The Barcaldine plant developer, Elecnor – one of a number of Spanish companies invested in Australian solar – is a transnational corporation with interests from gas and rail to aerospace. Elecnor was backed by $22.8m in funding commitments by Arena and $20m in loans from the federal government’s “green bank”, the Clean Energy Finance Corporation.

Barcaldine’s mayor, Rob Chandler said the project, which features 78,000 solar panels, had “enthusiastic supporters” in a local community that saw “the great benefits it can bring to outback communities like ours”.
“If it’s one thing we have a lot of it’s sun so it’s great to see it being harnessed to power the electricity grid.”
Frischknecht said: “As well as generating clean energy, the project is demonstrating how project developers can monetise network benefits and ultimately how solar farms can improve network efficiency and reliability at the edge of the grid.”
Elecnor’s business developer manager, Manuel Lopez-Velez, said the Barcaldine solar farm would generate about 57,000 megawatt hours a year, “an energy consumption equivalent to approximately 9,800 households”.
Arena has committed $1.1bn in funding to developers of more than 270 renewable energy projects, who are expected to at least match that investment.

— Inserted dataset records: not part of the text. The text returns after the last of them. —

theorem RoundTrip.vbcast (d : BitVec 6) (a : BitVec 6) (n : BitVec 6) (g : BitVec 3) : RoundTrip.Statement (.vbcast d a n g) := by
  rintro hw e ⟨⟩
  have hc := RoundTrip.check_of_wf hw
  simp only [decodeEnc, decodeWord_06]
  simp [dec06, chk, hc]

theorem RoundTrip.vmovs (d : BitVec 6) (a : BitVec 5) (g : BitVec 3) : RoundTrip.Statement (.vmovs d a g) := by
  rintro hw e ⟨⟩
  have hc := RoundTrip.check_of_wf hw
  simp only [decodeEnc, decodeWord_06]
  simp [dec06, chk, hc]

theorem RoundTrip.ballot (p : BitVec 3) (a : BitVec 6) (g : BitVec 3) : RoundTrip.Statement (.ballot p a g) := by
  rintro hw e ⟨⟩
  have hc := RoundTrip.check_of_wf hw
  simp only [decodeEnc, decodeWord_06]
  simp [dec06, chk, hc]

theorem RoundTrip.pmovFromScalar (d : BitVec 3) (a : BitVec 5) : RoundTrip.Statement (.pmovFromScalar d a) := by
  rintro hw e ⟨⟩
  have hc := RoundTrip.check_of_wf hw
  simp only [decodeEnc, decodeWord_06]
  simp [dec06, chk, hc]

theorem RoundTrip.pmovToScalar (d : BitVec 5) (a : BitVec 3) : RoundTrip.Statement (.pmovToScalar d a) := by
  rintro hw e ⟨⟩
  have hc := RoundTrip.check_of_wf hw
  simp only [decodeEnc, decodeWord_06]
  simp [dec06, chk, hc]

theorem RoundTrip.pand (d : BitVec 3) (a : BitVec 3) (b : BitVec 3) : RoundTrip.Statement (.pand d a b) := by
  rintro hw e ⟨⟩
  have hc := RoundTrip.check_of_wf hw
  simp only [decodeEnc, decodeWord_06]
  simp [dec06, chk, hc]

theorem RoundTrip.por (d : BitVec 3) (a : BitVec 3) (b : BitVec 3) : RoundTrip.Statement (.por d a b) := by
  rintro hw e ⟨⟩
  have hc := RoundTrip.check_of_wf hw
  simp only [decodeEnc, decodeWord_06]
  simp [dec06, chk, hc]

theorem RoundTrip.pnot (d : BitVec 3) (a : BitVec 3) : RoundTrip.Statement (.pnot d a) := by
  rintro hw e ⟨⟩
  have hc := RoundTrip.check_of_wf hw
  simp only [decodeEnc, decodeWord_06]
  simp [dec06, chk, hc]

theorem RoundTrip.redAdd (d : BitVec 5) (a : BitVec 6) (g : BitVec 3) : RoundTrip.Statement (.redAdd d a g) := by
  rintro hw e ⟨⟩
  have hc := RoundTrip.check_of_wf hw
  simp only [decodeEnc, decodeWord_07]
  simp [dec07, chk, hc]

theorem RoundTrip.redFadd (d : BitVec 5) (a : BitVec 6) (g : BitVec 3) : RoundTrip.Statement (.redFadd d a g) := by
  rintro hw e ⟨⟩
  have hc := RoundTrip.check_of_wf hw
  simp only [decodeEnc, decodeWord_07]
  simp [dec07, chk, hc]

theorem RoundTrip.redMinS (d : BitVec 5) (a : BitVec 6) (g : BitVec 3) : RoundTrip.Statement (.redMinS d a g) := by
  rintro hw e ⟨⟩
  have hc := RoundTrip.check_of_wf hw
  simp only [decodeEnc, decodeWord_07]
  simp [dec07, chk, hc]

theorem RoundTrip.redMaxS (d : BitVec 5) (a : BitVec 6) (g : BitVec 3) : RoundTrip.Statement (.redMaxS d a g) := by
  rintro hw e ⟨⟩
  have hc := RoundTrip.check_of_wf hw
  simp only [decodeEnc, decodeWord_07]
  simp [dec07, chk, hc]

theorem RoundTrip.redFmin (d : BitVec 5) (a : BitVec 6) (g : BitVec 3) : RoundTrip.Statement (.redFmin d a g) := by
  rintro hw e ⟨⟩
  have hc := RoundTrip.check_of_wf hw
  simp only [decodeEnc, decodeWord_07]
  simp [dec07, chk, hc]

theorem RoundTrip.redFmax (d : BitVec 5) (a : BitVec 6) (g : BitVec 3) : RoundTrip.Statement (.redFmax d a g) := by
  rintro hw e ⟨⟩
  have hc := RoundTrip.check_of_wf hw
  simp only [decodeEnc, decodeWord_07]
  simp [dec07, chk, hc]

theorem RoundTrip.redAnd (d : BitVec 5) (a : BitVec 6) (g : BitVec 3) : RoundTrip.Statement (.redAnd d a g) := by
  rintro hw e ⟨⟩
  have hc := RoundTrip.check_of_wf hw
  simp only [decodeEnc, decodeWord_07]
  simp [dec07, chk, hc]

theorem RoundTrip.redOr (d : BitVec 5) (a : BitVec 6) (g : BitVec 3) : RoundTrip.Statement (.redOr d a g) := by
  rintro hw e ⟨⟩
  have hc := RoundTrip.check_of_wf hw
  simp only [decodeEnc, decodeWord_07]
  simp [dec07, chk, hc]

theorem RoundTrip.scanAdd (d : BitVec 6) (a : BitVec 6) (g : BitVec 3) : RoundTrip.Statement (.scanAdd d a g) := by
  rintro hw e ⟨⟩
  have hc := RoundTrip.check_of_wf hw
  simp only [decodeEnc, decodeWord_07]
  simp [dec07, chk, hc]

theorem RoundTrip.scanFadd (d : BitVec 6) (a : BitVec 6) (g : BitVec 3) : RoundTrip.Statement (.scanFadd d a g) := by
  rintro hw e ⟨⟩
  have hc := RoundTrip.check_of_wf hw
  simp only [decodeEnc, decodeWord_07]
  simp [dec07, chk, hc]

theorem RoundTrip.redFadd2 (d : BitVec 5) (a : BitVec 6) (g : BitVec 3) : RoundTrip.Statement (.redFadd2 d a g) := by
  rintro hw e ⟨⟩
  have hc := RoundTrip.check_of_wf hw
  simp only [decodeEnc, decodeWord_07]
  simp [dec07, chk, hc]

theorem RoundTrip.sadd (d : BitVec 5) (a : BitVec 5) (b : BitVec 5) : RoundTrip.Statement (.sadd d a b) := by
  rintro hw e ⟨⟩
  have hc := RoundTrip.check_of_wf hw
  simp only [decodeEnc, decodeWord_08]
  simp [dec08, chk, hc]

theorem RoundTrip.ssub (d : BitVec 5) (a : BitVec 5) (b : BitVec 5) : RoundTrip.Statement (.ssub d a b) := by
  rintro hw e ⟨⟩
  have hc := RoundTrip.check_of_wf hw
  simp only [decodeEnc, decodeWord_08]
  simp [dec08, chk, hc]

theorem RoundTrip.smul (d : BitVec 5) (a : BitVec 5) (b : BitVec 5) : RoundTrip.Statement (.smul d a b) := by
  rintro hw e ⟨⟩
  have hc := RoundTrip.check_of_wf hw
  simp only [decodeEnc, decodeWord_08]
  simp [dec08, chk, hc]

theorem RoundTrip.smulhS (d : BitVec 5) (a : BitVec 5) (b : BitVec 5) : RoundTrip.Statement (.smulhS d a b) := by
  rintro hw e ⟨⟩
  have hc := RoundTrip.check_of_wf hw
  simp only [decodeEnc, decodeWord_08]
  simp [dec08, chk, hc]

theorem RoundTrip.sdivS (d : BitVec 5) (a : BitVec 5) (b : BitVec 5) : RoundTrip.Statement (.sdivS d a b) := by
  rintro hw e ⟨⟩
  have hc := RoundTrip.check_of_wf hw
  simp only [decodeEnc, decodeWord_08]
  simp [dec08, chk, hc]

theorem RoundTrip.sdivZ (d : BitVec 5) (a : BitVec 5) (b : BitVec 5) : RoundTrip.Statement (.sdivZ d a b) := by
  rintro hw e ⟨⟩
  have hc := RoundTrip.check_of_wf hw
  simp only [decodeEnc, decodeWord_08]
  simp [dec08, chk, hc]

theorem RoundTrip.sand (d : BitVec 5) (a : BitVec 5) (b : BitVec 5) : RoundTrip.Statement (.sand d a b) := by
  rintro hw e ⟨⟩
  have hc := RoundTrip.check_of_wf hw
  simp only [decodeEnc, decodeWord_08]
  simp [dec08, chk, hc]

theorem RoundTrip.sor (d : BitVec 5) (a : BitVec 5) (b : BitVec 5) : RoundTrip.Statement (.sor d a b) := by
  rintro hw e ⟨⟩
  have hc := RoundTrip.check_of_wf hw
  simp only [decodeEnc, decodeWord_08]
  simp [dec08, chk, hc]

theorem RoundTrip.sxor (d : BitVec 5) (a : BitVec 5) (b : BitVec 5) : RoundTrip.Statement (.sxor d a b) := by
  rintro hw e ⟨⟩
  have hc := RoundTrip.check_of_wf hw
  simp only [decodeEnc, decodeWord_08]
  simp [dec08, chk, hc]

theorem RoundTrip.sshl (d : BitVec 5) (a : BitVec 5) (b : BitVec 5) : RoundTrip.Statement (.sshl d a b) := by
  rintro hw e ⟨⟩
  have hc := RoundTrip.check_of_wf hw
  simp only [decodeEnc, decodeWord_08]
  simp [dec08, chk, hc]

theorem RoundTrip.sshrZ (d : BitVec 5) (a : BitVec 5) (b : BitVec 5) : RoundTrip.Statement (.sshrZ d a b) := by
  rintro hw e ⟨⟩
  have hc := RoundTrip.check_of_wf hw
  simp only [decodeEnc, decodeWord_08]
  simp [dec08, chk, hc]

theorem RoundTrip.sshrS (d : BitVec 5) (a : BitVec 5) (b : BitVec 5) : RoundTrip.Statement (.sshrS d a b) := by
  rintro hw e ⟨⟩
  have hc := RoundTrip.check_of_wf hw
  simp only [decodeEnc, decodeWord_08]
  simp [dec08, chk, hc]

theorem RoundTrip.sminS (d : BitVec 5) (a : BitVec 5) (b : BitVec 5) : RoundTrip.Statement (.sminS d a b) := by
  rintro hw e ⟨⟩
  have hc := RoundTrip.check_of_wf hw
  simp only [decodeEnc, decodeWord_08]
  simp [dec08, chk, hc]

theorem RoundTrip.smaxS (d : BitVec 5) (a : BitVec 5) (b : BitVec 5) : RoundTrip.Statement (.smaxS d a b) := by
  rintro hw e ⟨⟩
  have hc := RoundTrip.check_of_wf hw
  simp only [decodeEnc, decodeWord_08]
  simp [dec08, chk, hc]

theorem RoundTrip.seq (d : BitVec 5) (a : BitVec 5) (b : BitVec 5) : RoundTrip.Statement (.seq d a b) := by
  rintro hw e ⟨⟩
  have hc := RoundTrip.check_of_wf hw
  simp only [decodeEnc, decodeWord_08]
  simp [dec08, chk, hc]

theorem RoundTrip.sltS (d : BitVec 5) (a : BitVec 5) (b : BitVec 5) : RoundTrip.Statement (.sltS d a b) := by
  rintro hw e ⟨⟩
  have hc := RoundTrip.check_of_wf hw
  simp only [decodeEnc, decodeWord_08]
  simp [dec08, chk, hc]

theorem RoundTrip.sltZ (d : BitVec 5) (a : BitVec 5) (b : BitVec 5) : RoundTrip.Statement (.sltZ d a b) := by
  rintro hw e ⟨⟩
  have hc := RoundTrip.check_of_wf hw
  simp only [decodeEnc, decodeWord_08]
  simp [dec08, chk, hc]

theorem RoundTrip.saddi (d : BitVec 5) (a : BitVec 5) (i : BitVec 15) : RoundTrip.Statement (.saddi d a i) := by
  rintro hw e ⟨⟩
  have hc := RoundTrip.check_of_wf hw
  simp only [decodeEnc, decodeWord_09]
  simp [dec09, chk, hc]

theorem RoundTrip.sins (d : BitVec 5) (a : BitVec 5) (i : BitVec 15) : RoundTrip.Statement (.sins d a i) := by
  rintro hw e ⟨⟩
  have hc := RoundTrip.check_of_wf hw
  simp only [decodeEnc, decodeWord_0A]
  simp [dec0A, chk, hc]

theorem RoundTrip.aadd (d : BitVec 4) (a : BitVec 4) (b : BitVec 5) : RoundTrip.Statement (.aadd d a b) := by
  rintro hw e ⟨⟩
  have hc := RoundTrip.check_of_wf hw
  simp only [decodeEnc, decodeWord_0B]
  simp [dec0B, chk, hc]

theorem RoundTrip.asub (d : BitVec 4) (a : BitVec 4) (b : BitVec 5) : RoundTrip.Statement (.asub d a b) := by
  rintro hw e ⟨⟩
  have hc := RoundTrip.check_of_wf hw
  simp only [decodeEnc, decodeWord_0B]
  simp [dec0B, chk, hc]

theorem RoundTrip.amov (d : BitVec 4) (a : BitVec 4) : RoundTrip.Statement (.amov d a) := by
  rintro hw e ⟨⟩
  have hc := RoundTrip.check_of_wf hw
  simp only [decodeEnc, decodeWord_0B]
  simp [dec0B, chk, hc]

theorem RoundTrip.aset (d : BitVec 4) (a : BitVec 5) : RoundTrip.Statement (.aset d a) := by
  rintro hw e ⟨⟩
  have hc := RoundTrip.check_of_wf hw
  simp only [decodeEnc, decodeWord_0B]
  simp [dec0B, chk, hc]

theorem RoundTrip.aget (d : BitVec 5) (a : BitVec 4) (n : BitVec 5) : RoundTrip.Statement (.aget d a n) := by
  rintro hw e ⟨⟩
  have hc := RoundTrip.check_of_wf hw
  simp only [decodeEnc, decodeWord_0B]
  simp [dec0B, chk, hc]

theorem RoundTrip.ahi (d : BitVec 4) (a : BitVec 4) (b : BitVec 5) : RoundTrip.Statement (.ahi d a b) := by
  rintro hw e ⟨⟩
  have hc := RoundTrip.check_of_wf hw
  simp only [decodeEnc, decodeWord_0B]
  simp [dec0B, chk, hc]

theorem RoundTrip.acmp (d : BitVec 5) (a : BitVec 4) (b : BitVec 4) : RoundTrip.Statement (.acmp d a b) := by
  rintro hw e ⟨⟩
  have hc := RoundTrip.check_of_wf hw
  simp only [decodeEnc, decodeWord_0B]
  simp [dec0B, chk, hc]

theorem RoundTrip.vmovsLo (d : BitVec 6) (a : BitVec 5) (n : BitVec 6) (g : BitVec 3) : RoundTrip.Statement (.vmovsLo d a n g) := by
  rintro hw e ⟨⟩
  have hc := RoundTrip.check_of_wf hw
  simp only [decodeEnc, decodeWord_0C]
  simp [dec0C, chk, hc]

This includes $20m to Origin Energy’s 107 megawatt Darling Downs solar farm at Dalby, set to be Australia’s largest operating plant by the end of next year.

Another project, Genex Power’s 50 megawatt Kidson solar farm west of Townsville, will be built on an old goldmine site.
The largely coal-fired national electricity market – which excludes WA and the Northern Territory – has a total generating capacity of 45,000 megawatts, supplying 200m megawatt hours a year to about 9m customers.
The energy sector is Australia’s largest source of carbon pollution, making up 35.4% of total emissions (186m tonnes of CO2) in 2014.